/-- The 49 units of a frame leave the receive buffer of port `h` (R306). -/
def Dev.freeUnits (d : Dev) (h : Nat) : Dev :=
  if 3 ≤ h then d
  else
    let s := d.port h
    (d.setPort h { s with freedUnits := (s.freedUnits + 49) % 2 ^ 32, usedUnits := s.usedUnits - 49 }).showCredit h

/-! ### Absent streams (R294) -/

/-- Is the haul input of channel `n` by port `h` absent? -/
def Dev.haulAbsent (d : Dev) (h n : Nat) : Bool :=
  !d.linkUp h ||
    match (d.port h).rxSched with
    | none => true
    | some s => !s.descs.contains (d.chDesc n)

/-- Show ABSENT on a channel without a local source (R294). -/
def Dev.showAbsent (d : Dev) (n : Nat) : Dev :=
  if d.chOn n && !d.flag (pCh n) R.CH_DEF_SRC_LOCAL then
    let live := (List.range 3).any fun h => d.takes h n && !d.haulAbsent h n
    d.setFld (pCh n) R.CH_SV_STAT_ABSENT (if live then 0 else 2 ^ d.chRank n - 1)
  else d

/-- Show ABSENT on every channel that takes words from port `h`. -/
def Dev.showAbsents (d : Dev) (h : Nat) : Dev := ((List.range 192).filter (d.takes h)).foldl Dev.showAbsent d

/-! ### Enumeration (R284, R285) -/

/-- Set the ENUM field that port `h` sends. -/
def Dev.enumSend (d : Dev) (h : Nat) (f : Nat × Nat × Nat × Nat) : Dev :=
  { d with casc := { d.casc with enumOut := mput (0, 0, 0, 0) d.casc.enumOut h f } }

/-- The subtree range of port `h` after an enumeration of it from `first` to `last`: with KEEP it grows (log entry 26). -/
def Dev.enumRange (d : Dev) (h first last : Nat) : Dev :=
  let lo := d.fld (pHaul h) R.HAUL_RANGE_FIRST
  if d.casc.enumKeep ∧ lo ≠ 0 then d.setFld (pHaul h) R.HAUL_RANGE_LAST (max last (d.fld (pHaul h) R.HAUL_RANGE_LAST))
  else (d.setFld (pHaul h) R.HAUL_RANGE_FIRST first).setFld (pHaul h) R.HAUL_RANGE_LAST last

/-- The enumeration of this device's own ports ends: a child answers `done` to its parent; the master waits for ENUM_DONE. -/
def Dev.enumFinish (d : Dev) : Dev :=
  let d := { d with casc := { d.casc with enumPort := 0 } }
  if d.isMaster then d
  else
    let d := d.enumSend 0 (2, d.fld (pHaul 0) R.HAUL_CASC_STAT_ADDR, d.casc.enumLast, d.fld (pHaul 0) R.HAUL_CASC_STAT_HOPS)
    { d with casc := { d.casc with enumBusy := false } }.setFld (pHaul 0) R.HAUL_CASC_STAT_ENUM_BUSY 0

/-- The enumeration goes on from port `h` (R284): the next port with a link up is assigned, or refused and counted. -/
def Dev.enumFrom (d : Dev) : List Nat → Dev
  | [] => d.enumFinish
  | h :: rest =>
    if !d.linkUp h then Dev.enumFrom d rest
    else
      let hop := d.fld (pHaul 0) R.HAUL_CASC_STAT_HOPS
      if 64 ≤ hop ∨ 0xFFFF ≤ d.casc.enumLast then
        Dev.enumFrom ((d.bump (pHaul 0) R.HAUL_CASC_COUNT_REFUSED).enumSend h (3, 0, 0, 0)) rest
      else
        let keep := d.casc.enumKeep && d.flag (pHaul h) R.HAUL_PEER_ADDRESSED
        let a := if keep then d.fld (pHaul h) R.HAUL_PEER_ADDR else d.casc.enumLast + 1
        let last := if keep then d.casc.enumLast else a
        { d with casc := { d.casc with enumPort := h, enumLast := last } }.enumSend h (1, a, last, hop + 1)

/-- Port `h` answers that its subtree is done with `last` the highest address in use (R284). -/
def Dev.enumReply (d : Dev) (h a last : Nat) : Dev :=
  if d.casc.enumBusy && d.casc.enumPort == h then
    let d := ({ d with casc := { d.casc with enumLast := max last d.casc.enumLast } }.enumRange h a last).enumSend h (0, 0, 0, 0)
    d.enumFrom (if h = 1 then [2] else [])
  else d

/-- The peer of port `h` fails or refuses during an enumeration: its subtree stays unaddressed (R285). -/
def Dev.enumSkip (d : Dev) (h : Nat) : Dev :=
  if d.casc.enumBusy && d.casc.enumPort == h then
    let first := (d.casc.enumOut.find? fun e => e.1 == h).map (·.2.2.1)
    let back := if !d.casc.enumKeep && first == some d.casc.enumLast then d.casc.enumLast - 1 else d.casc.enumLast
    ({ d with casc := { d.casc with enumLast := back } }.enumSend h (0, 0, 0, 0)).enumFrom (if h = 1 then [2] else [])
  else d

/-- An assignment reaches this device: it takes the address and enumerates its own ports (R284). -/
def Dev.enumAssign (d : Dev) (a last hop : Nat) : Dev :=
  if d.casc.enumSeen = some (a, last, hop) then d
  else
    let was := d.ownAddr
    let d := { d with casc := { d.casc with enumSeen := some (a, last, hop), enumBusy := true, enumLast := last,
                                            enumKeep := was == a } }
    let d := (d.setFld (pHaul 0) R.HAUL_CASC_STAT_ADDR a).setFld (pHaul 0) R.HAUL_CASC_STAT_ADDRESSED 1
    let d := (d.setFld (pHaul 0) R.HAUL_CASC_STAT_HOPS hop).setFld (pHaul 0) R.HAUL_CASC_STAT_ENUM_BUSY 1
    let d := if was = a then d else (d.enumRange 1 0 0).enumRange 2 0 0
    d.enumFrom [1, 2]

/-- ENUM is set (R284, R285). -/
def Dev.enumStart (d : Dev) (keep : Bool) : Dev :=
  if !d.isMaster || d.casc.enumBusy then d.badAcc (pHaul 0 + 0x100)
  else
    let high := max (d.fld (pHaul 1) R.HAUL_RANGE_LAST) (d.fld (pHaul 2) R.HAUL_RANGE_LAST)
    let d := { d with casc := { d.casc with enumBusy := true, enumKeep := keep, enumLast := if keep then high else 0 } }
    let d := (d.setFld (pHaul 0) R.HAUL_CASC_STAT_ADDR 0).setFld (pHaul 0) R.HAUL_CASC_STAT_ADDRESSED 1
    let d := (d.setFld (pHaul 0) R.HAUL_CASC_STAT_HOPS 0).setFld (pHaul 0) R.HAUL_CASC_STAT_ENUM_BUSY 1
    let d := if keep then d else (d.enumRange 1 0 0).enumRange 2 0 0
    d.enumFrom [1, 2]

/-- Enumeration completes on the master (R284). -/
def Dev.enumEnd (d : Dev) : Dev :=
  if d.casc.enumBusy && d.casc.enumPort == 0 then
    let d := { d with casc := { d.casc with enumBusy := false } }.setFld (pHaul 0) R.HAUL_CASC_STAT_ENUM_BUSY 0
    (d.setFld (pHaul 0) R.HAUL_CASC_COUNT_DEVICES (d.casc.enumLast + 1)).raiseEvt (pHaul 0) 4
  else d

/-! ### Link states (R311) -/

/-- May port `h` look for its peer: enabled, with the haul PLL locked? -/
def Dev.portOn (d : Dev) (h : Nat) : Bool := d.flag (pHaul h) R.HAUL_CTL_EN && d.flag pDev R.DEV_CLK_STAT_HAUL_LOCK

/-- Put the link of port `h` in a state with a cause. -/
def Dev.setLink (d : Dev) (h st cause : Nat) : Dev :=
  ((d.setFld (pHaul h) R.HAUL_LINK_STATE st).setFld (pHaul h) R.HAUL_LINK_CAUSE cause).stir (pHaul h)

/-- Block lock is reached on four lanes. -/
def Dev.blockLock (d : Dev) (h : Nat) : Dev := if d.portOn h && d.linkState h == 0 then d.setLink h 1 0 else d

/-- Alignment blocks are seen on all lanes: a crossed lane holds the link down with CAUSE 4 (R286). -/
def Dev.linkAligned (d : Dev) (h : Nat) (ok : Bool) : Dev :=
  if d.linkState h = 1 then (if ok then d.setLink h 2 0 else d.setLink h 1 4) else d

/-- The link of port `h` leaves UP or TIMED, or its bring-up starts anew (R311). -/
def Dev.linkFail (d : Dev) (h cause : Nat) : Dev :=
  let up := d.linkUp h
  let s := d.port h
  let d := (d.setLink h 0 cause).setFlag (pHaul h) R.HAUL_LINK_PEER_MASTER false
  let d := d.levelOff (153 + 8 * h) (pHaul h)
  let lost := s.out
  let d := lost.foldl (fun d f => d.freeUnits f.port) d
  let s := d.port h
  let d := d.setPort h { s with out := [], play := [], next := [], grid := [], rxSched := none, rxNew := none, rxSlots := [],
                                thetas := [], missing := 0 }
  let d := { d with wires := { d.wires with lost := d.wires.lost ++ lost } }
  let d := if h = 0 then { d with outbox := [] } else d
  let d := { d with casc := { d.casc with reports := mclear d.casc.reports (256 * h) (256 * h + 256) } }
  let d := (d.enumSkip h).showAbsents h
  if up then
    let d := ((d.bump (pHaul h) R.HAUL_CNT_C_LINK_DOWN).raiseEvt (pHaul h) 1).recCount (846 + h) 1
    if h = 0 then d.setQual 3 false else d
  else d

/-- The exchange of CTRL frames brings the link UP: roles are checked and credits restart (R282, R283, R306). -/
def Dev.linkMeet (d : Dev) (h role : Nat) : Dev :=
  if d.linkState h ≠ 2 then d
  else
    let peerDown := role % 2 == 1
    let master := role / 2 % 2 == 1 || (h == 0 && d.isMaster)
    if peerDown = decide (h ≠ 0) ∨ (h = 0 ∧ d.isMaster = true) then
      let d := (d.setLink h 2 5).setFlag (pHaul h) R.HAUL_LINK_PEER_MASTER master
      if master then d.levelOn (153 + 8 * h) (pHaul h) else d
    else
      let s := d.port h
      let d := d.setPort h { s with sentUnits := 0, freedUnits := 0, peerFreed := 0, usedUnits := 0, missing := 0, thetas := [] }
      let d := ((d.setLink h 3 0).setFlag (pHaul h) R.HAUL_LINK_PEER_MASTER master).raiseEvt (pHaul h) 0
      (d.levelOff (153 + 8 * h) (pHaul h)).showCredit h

....

- [Work request] Search the entries above for the string "takes". Copy each line in which it appears.

- [Response]
    let live := (List.range 3).any fun h => d.takes h n && !d.haulAbsent h n
/-- Show ABSENT on every channel that takes words from port `h`. -/
def Dev.showAbsents (d : Dev) (h : Nat) : Dev := ((List.range 192).filter (d.takes h)).foldl Dev.showAbsent d
/-- An assignment reaches this device: it takes the address and enumerates its own ports (R284). -/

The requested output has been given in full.